* YOUR GOAL: Output only the stretch of the listing that starts at the line containing "let far := ofLe ((bs.drop 8).take 8)" and ends at the line containing "def StreamDesc.ccw (d", reproduced exactly with both ends.

============

-- ==== Sys2Proof/Machine/Streams.lean ====
section
/-! DEFINITION. Stream engines (R238 to R250, R256 to R262): descriptors and their checks, the walk, conversion on the path, the
moves of loads, stores and exchanges, faults in mid-stream, and descriptor slots. -/

namespace Sys2Proof.Machine

/-! ### The descriptor (R238) -/

/-- The fields of a stream descriptor from its 64 bytes. -/
def StreamDesc.of (bs : List Byte) : StreamDesc :=
  let w := word32 bs
  let b := byteAt bs
  let far := ofLe ((bs.drop 8).take 8)
  { fmt := b 0 % 16, dims := b 1 % 8, conv := ofLe ((bs.drop 2).take 2), c := w 4, far := bits far 47 0
    near := bits (w 16) 23 0, rate := ofLe ((bs.drop 20).take 2)
    dim := [w 24, w 28, w 32, w 36, w 40]
    stride := [toSigned 32 (w 44), toSigned 32 (w 48), toSigned 32 (w 52), toSigned 32 (w 56)]
    npitch := bits (w 60) 23 0
    rsv := b 0 / 16 != 0 || b 1 / 8 != 0 || bits far 63 48 != 0 || w 16 / 2 ^ 24 != 0 || w 60 / 2 ^ 24 != 0
      || ofLe ((bs.drop 22).take 2) != 0 }

def StreamDesc.ccw (d : StreamDesc) : CCW := CCW.of d.conv
/-- The format of the source side. -/
def StreamDesc.sfmt (d : StreamDesc) : Fmt := (Fmt.ofCode d.fmt).getD .int8
/-- The format of the destination side. -/
def StreamDesc.tfmt (d : StreamDesc) : Fmt := (Fmt.ofCode d.ccw.target).getD .int8
/-- COUNT of dimension i (R240). -/
def StreamDesc.count (d : StreamDesc) (i : Nat) : Nat := bits (d.dim.getD i 0) 15 0 + 1
/-- CUT of dimension i. -/
def StreamDesc.cut (d : StreamDesc) (i : Nat) : Nat := bits (d.dim.getD i 0) 31 16
/-- In-bound indices of dimension i: those below COUNT − CUT (R241). -/
def StreamDesc.used (d : StreamDesc) (i : Nat) : Nat := d.count i - d.cut i
/-- The far stride of dimension i. -/
def StreamDesc.fstride (d : StreamDesc) (i : Nat) : Int := if i = 0 then 0 else d.stride.getD (i - 1) 0

/-- The operations that move data: opcodes of R180. -/
def opSld : Nat := 0x20
def opSst : Nat := 0x21
def opWload : Nat := 0x11
def opFxch : Nat := 0x60

/-- Whether an operation moves data toward core memory. -/
def loads (opc dir : Nat) : Bool := opc == opSld || opc == opWload || (opc == opFxch && dir == 1)

/-- The formats of the far side, or of the channel, and of the near side (R239). -/
def StreamDesc.farFmt (d : StreamDesc) (opc dir : Nat) : Fmt := if loads opc dir then d.sfmt else d.tfmt
def StreamDesc.nearFmt (d : StreamDesc) (opc dir : Nat) : Fmt := if loads opc dir then d.tfmt else d.sfmt

/-- The near row of (i1, i2, i3, i4) (R240). -/
def StreamDesc.row (d : StreamDesc) (i1 i2 i3 i4 : Nat) : Nat := i1 + d.count 1 * (i2 + d.count 2 * (i3 + d.count 3 * i4))

/-- The far byte of the first element of row (i1, i2, i3, i4) (R240). -/
def StreamDesc.farRow (d : StreamDesc) (i1 i2 i3 i4 : Nat) : Int :=
  (d.far : Int) + i1 * d.fstride 1 + i2 * d.fstride 2 + i3 * d.fstride 3 + i4 * d.fstride 4

/-- The lowest and highest far row start over the in-bound indices. -/
def StreamDesc.farEnds (d : StreamDesc) : Int × Int :=
  [1, 2, 3, 4].foldl (fun (lo, hi) i =>
    let x := ((d.used i : Int) - 1) * d.fstride i
    (lo + min 0 x, hi + max 0 x)) ((d.far : Int), (d.far : Int))

/-- The checks of R242, in order. -/
def StreamDesc.checks (d : StreamDesc) (opc dir : Nat) (portEn : Bool) : List (Nat × Bool × Status) :=
  let ff := d.farFmt opc dir
  let nf := d.nearFmt opc dir
  let fx := opc == opFxch
  let wf := if ff.width = 4 then 1 else ff.width / 8
  let wn := if nf.width = 4 then 1 else nf.width / 8
  let total := d.used 0 * d.used 1 * d.used 2 * d.used 3 * d.used 4
  let nearEnd := d.near + d.row (d.used 1 - 1) (d.used 2 - 1) (d.used 3 - 1) (d.used 4 - 1) * d.npitch + rowBytes nf (d.used 0)
  let (lo, hi) := d.farEnds
  let allZero := d.dim.all (· == 0) && d.stride.all (· == 0) && d.far == 0
  [ (1, d.rsv || d.ccw.rsv != 0 || decide (10 ≤ d.fmt) || decide (10 ≤ d.ccw.target), .formatReserved),
    (2, d.sfmt == .e8m0 || d.tfmt == .e8m0, .formatMismatch),
    (3, d.dims == 0 || decide (6 ≤ d.dims)
        || (List.range 5).any (fun i => decide (d.dims ≤ i) && (d.dim.getD i 0 != 0 || d.fstride i != 0))
        || (List.range 5).any (fun i => decide (d.count i ≤ d.cut i))
        || decide (2 ^ 35 < total * ff.width) || decide (2 ^ 35 < total * nf.width), .streamShape),
    (4, (fx && (d.far != 0 || d.stride.any (· != 0) || d.rate != 0))
        || (portEn && (d.dims != 1 || !allZero)) || (portEn && fx && (d.near != 0 || d.npitch != 0)), .streamShape),
    (5, (!fx && (d.far % wf != 0 || d.stride.any (fun x => x % (wf : Int) != 0)))
        || d.near % wn != 0 || d.npitch % wn != 0
        || (decide (2 ≤ d.dims) && decide (d.npitch < rowBytes nf (d.count 0))), .streamShape),
    (6, !portEn && decide (0xE00000 < nearEnd), .coreRange),
    (7, !fx && !portEn && (decide (lo < 0) || decide ((2 ^ 48 : Int) < hi + rowBytes ff (d.used 0))), .streamRange) ]

/-! ### Conversion on the path (R243) -/

/-- One in-bound element through engine k's converter: bit for bit when the formats agree and nothing scales; a poisoned element
becomes zero and keeps its tag (R83), and counts where the engine delivers it (R256). (DEDUCED, log entry 88). -/
def State.convertElem (s : State) (g k : Nat) (d : StreamDesc) (deliver : Bool) (e : PVal) : State × PVal :=
  if e.p then (if deliver then s.count .strPoison g else s, { v := 0, p := true })
  else
    let (x, i) := (d.sfmt.value e.v).coarse d.ccw.scaleEn d.c
    let same := d.sfmt == d.tfmt && !d.ccw.scaleEn
    let r : Conv := if same then { val := e.v } else convert d.tfmt d.ccw.ovfInf x
    let s := if same then s else s.numCount g (4 + k) d.ccw.target r.ovf (r.inv + b2n i)
    let s := if d.ccw.amaxEn then s.setReg .stlAmaxStr g k (amaxFold (s.reg .stlAmaxStr g k) x) else s
    (s, { v := r.val, p := false })

/-- A list of elements through the converter. -/
def State.convertAll (s : State) (g k : Nat) (d : StreamDesc) (deliver : Bool) (l : List PVal) : State × List PVal :=
  l.foldl (fun (s, out) e => let (s, x) := s.convertElem g k d deliver e; (s, out ++ [x])) (s, [])

/-- Elements of a format from bytes with their tags. -/
def unpack (f : Fmt) (n : Nat) (bs : List (Byte × Bool)) : List PVal :=
  (List.range n).map fun j =>
    if f.width = 4 then
      let b := bs.getD (j / 2) (0, false)
      { v := if j % 2 = 0 then b.1.toNat % 16 else b.1.toNat / 16, p := b.2 }
    else
      let w := f.width / 8
      let l := (bs.drop (j * w)).take w
      { v := ofLe (l.map Prod.fst), p := l.any Prod.snd }

/-- Two 4-bit elements share a byte; a missing high one is zero (R64). -/
def packNibbles : List PVal → List (Byte × Bool)
  | [] => []
  | [a] => [(BitVec.ofNat 8 (a.v % 16), a.p)]
  | a :: b :: t => (BitVec.ofNat 8 (a.v % 16 + 16 * (b.v % 16)), a.p || b.p) :: packNibbles t

/-- Bytes with their tags from elements of a format. -/
def pack (f : Fmt) (l : List PVal) : List (Byte × Bool) :=
  if f.width = 4 then packNibbles l
  else l.flatMap fun e => (leBytes (f.width / 8) e.v).map fun b => (b, e.p)

/-! ### Lines -/

/-- What one far line gives: bytes with their tags (`src`: from a place whose poison is a SOURCE_POISON), a fault with its kind and level, or a request that waits for the CXL link
(R388). -/
inductive Line
  | data (bs : List (Byte × Bool)) (src : Bool)
  | fault (kind level : Nat)
  | blocked
deriving DecidableEq, Repr

/-- The run reaches the stack of a fenced bay (R421). -/
def State.bayLost (s : State) (t : Transfer) (g : Nat) (p : Place) : State :=
  match p, t.e with
  | .hbm _ _, some e => s.addReason e.slot e.gen { status := .bayLost, stall := g, idx := e.idx }
  | _, _ => s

============

* EXPECTED ANSWER:
  let far := ofLe ((bs.drop 8).take 8)
  { fmt := b 0 % 16, dims := b 1 % 8, conv := ofLe ((bs.drop 2).take 2), c := w 4, far := bits far 47 0
    near := bits (w 16) 23 0, rate := ofLe ((bs.drop 20).take 2)
    dim := [w 24, w 28, w 32, w 36, w 40]
    stride := [toSigned 32 (w 44), toSigned 32 (w 48), toSigned 32 (w 52), toSigned 32 (w 56)]
    npitch := bits (w 60) 23 0
    rsv := b 0 / 16 != 0 || b 1 / 8 != 0 || bits far 63 48 != 0 || w 16 / 2 ^ 24 != 0 || w 60 / 2 ^ 24 != 0
      || ofLe ((bs.drop 22).take 2) != 0 }

def StreamDesc.ccw (d : StreamDesc) : CCW := CCW.of d.conv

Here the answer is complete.